Erasing 'Ugly' from the Internet: Propagation of the Beauty Myth in Text-Image Models

arXiv.org Artificial Intelligence

Social media has exacerbated the promotion of Western beauty norms, leading to negative self-image, particularly in women and girls, and causing harm such as body dysmorphia. Increasingly content on the internet has been artificially generated, leading to concerns that these norms are being exaggerated. The aim of this work is to study how generative AI models may encode 'beauty' and erase 'ugliness', and discuss the implications of this for society. To investigate these aims, we create two image generation pipelines: a text-to-image model and a text-to-language model-to image model. We develop a structured beauty taxonomy which we use to prompt three language models (LMs) and two text-to-image models to cumulatively generate 5984 images using our two pipelines. We then recruit women and non-binary social media users to evaluate 1200 of the images through a Likert-scale within-subjects study.
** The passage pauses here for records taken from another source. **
-- ==== Sys2Proof/Tests/Slice0.lean ====
section
/-!
SUPPORT. Sys2Proof/Tests/Slice0.lean: the model's own tests. Expected values come from spec/95_test_vectors.md (the vector is
named) or from the rule named; then one witness for each statement that has hypotheses.
-/

namespace Sys2Proof.Tests
open Sys2Proof Sys2Proof.Machine

/-! ## Helpers -/

/-- A state right after reset into which the host has loaded bytes (30_encoding.md R125, LOAD). -/
def loaded (bytes : List Byte) : State :=
  { State.reset with inBuf := Memory.ofBytes 0 bytes, inLen := BitVec.ofNat 32 bytes.length }

/-- The state after a command, or the state itself if the command does not complete. -/
def after (i : Instr) (s : State) : State :=
  match exec i s with
  | .next t => t
  | .fault _ => s
  | .refused _ => s

/-- Does a command complete? -/
def completes (i : Instr) (s : State) : Bool :=
  match exec i s with
  | .next _ => true
  | .fault _ => false
  | .refused _ => false

theorem exec_after {i : Instr} {s : State} (h : completes i s = true) : exec i s = .next (after i s) := by
  simp only [completes, after] at h ⊢
  split at h <;> simp_all

/-- The state after a step, or the state itself if the step stops. -/
def stepped (s : State) : State :=
  match step s with
  | .next t => t
  | .fault _ => s
  | .refused _ => s

/-- Does a step answer a next state? -/
def steps (s : State) : Bool :=
  match step s with
  | .next _ => true
  | .fault _ => false
  | .refused _ => false

theorem step_stepped {s : State} (h : steps s = true) : step s = .next (stepped s) := by
  simp only [steps, stepped] at h ⊢
  split at h <;> simp_all

/-- The reason of a refused step. -/
def refusalOf (s : State) : Option Refusal :=
  match step s with
  | .next _ => none
  | .fault _ => none
  | .refused r => some r

/-- A state with one event to come. -/
def withEvent (s : State) (e : Event) : State := { s with agenda := [e] }

/-- "abacabad" (95_test_vectors.md V-ANA-1). -/
def abacabad : List Byte := [0x61, 0x62, 0x61, 0x63, 0x61, 0x62, 0x61, 0x64]

/-- A block that holds a tree in the given entries. -/
def treeIn (nodes : List Node) (root : Idx) : State :=
  { State.reset with nodes := nodes, root := root, nnode := BitVec.ofNat 10 nodes.length }

/-- The arena of 95_test_vectors.md V-BUILD-1. -/
def arena1 : List Node :=
  [leafNode 0x61 4, leafNode 0x62 2, leafNode 0x63 1, leafNode 0x64 1, innerNode 2 2 3, innerNode 4 1 4, innerNode 8 0 5]

/-- The arena of 95_test_vectors.md V-DES-1: the same tree, placed by DESERIALIZE. -/
def arenaDes1 : List Node :=
  [innerNode 8 1 2, leafNode 0x61 4, innerNode 4 3 4, leafNode 0x62 2, innerNode 2 5 6, leafNode 0x63 1, leafNode 0x64 1]

/-- The tree of both. -/
def tree1 : Tree := .node 8 (.leaf 0x61 4) (.node 4 (.leaf 0x62 2) (.node 2 (.leaf 0x63 1) (.leaf 0x64 1)))

/-- The codes of 95_test_vectors.md V-GEN-1. -/
def codes1 : Vector Bits 256 :=
  (((noCodes.set 0x61 [false]).set 0x62 [true, false]).set 0x63 [true, true, false]).set 0x64 [true, true, true]

/-- The bytes of 95_test_vectors.md V-SER-1 (30_encoding.md R121). -/
def bytes1 : List Byte :=
  [0x01, 0x00, 0, 0, 0, 8] ++ [0x01, 0x01, 0x61, 0, 0, 0, 4, 0, 0] ++ [0x01, 0x00, 0, 0, 0, 4] ++
    [0x01, 0x01, 0x62, 0, 0, 0, 2, 0, 0] ++ [0x01, 0x00, 0, 0, 0, 2] ++ [0x01, 0x01, 0x63, 0, 0, 0, 1, 0, 0] ++
    [0x01, 0x01, 0x64, 0, 0, 0, 1, 0, 0]

/-- Every legal state of V-BUILD-1's tree, with an input. -/
def deep (input : List Byte) (nbits : Word) : State :=
  { treeIn arena1 6 with inBuf := Memory.ofBytes 0 input, inLen := BitVec.ofNat 32 input.length, nbits := nbits }

/-- A block whose tree is the leaf 'a' of weight 4 (V-BUILD-2). -/
def single (input : List Byte) (nbits : Word) : State :=
  { treeIn [leafNode 0x61 4] 0 with inBuf := Memory.ofBytes 0 input, inLen := BitVec.ofNat 32 input.length, nbits := nbits }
Participants show high agreement in their ratings. Our results show that 86.5% of generated images depicted people with lighter skin tones, 22% contained explicit content despite Safe for Work (SFW) training, and 74% were rated as being in a younger age demographic. In particular, the images of non-binary individuals were rated as both younger and more hypersexualised, indicating troubling intersectional effects. Notably, prompts encoded with 'negative' or 'ugly' beauty traits (such as "a wide nose") consistently produced higher Not SFW (NSFW) ratings regardless of gender. This work sheds light on the pervasive demographic biases related to beauty standards present in generative AI models -- biases that are actively perpetuated by model developers, such as via negative prompting. We conclude by discussing the implications of this on society, which include pollution of the data streams and active erasure of features that do not fall inside the stereotype of what is considered beautiful by developers.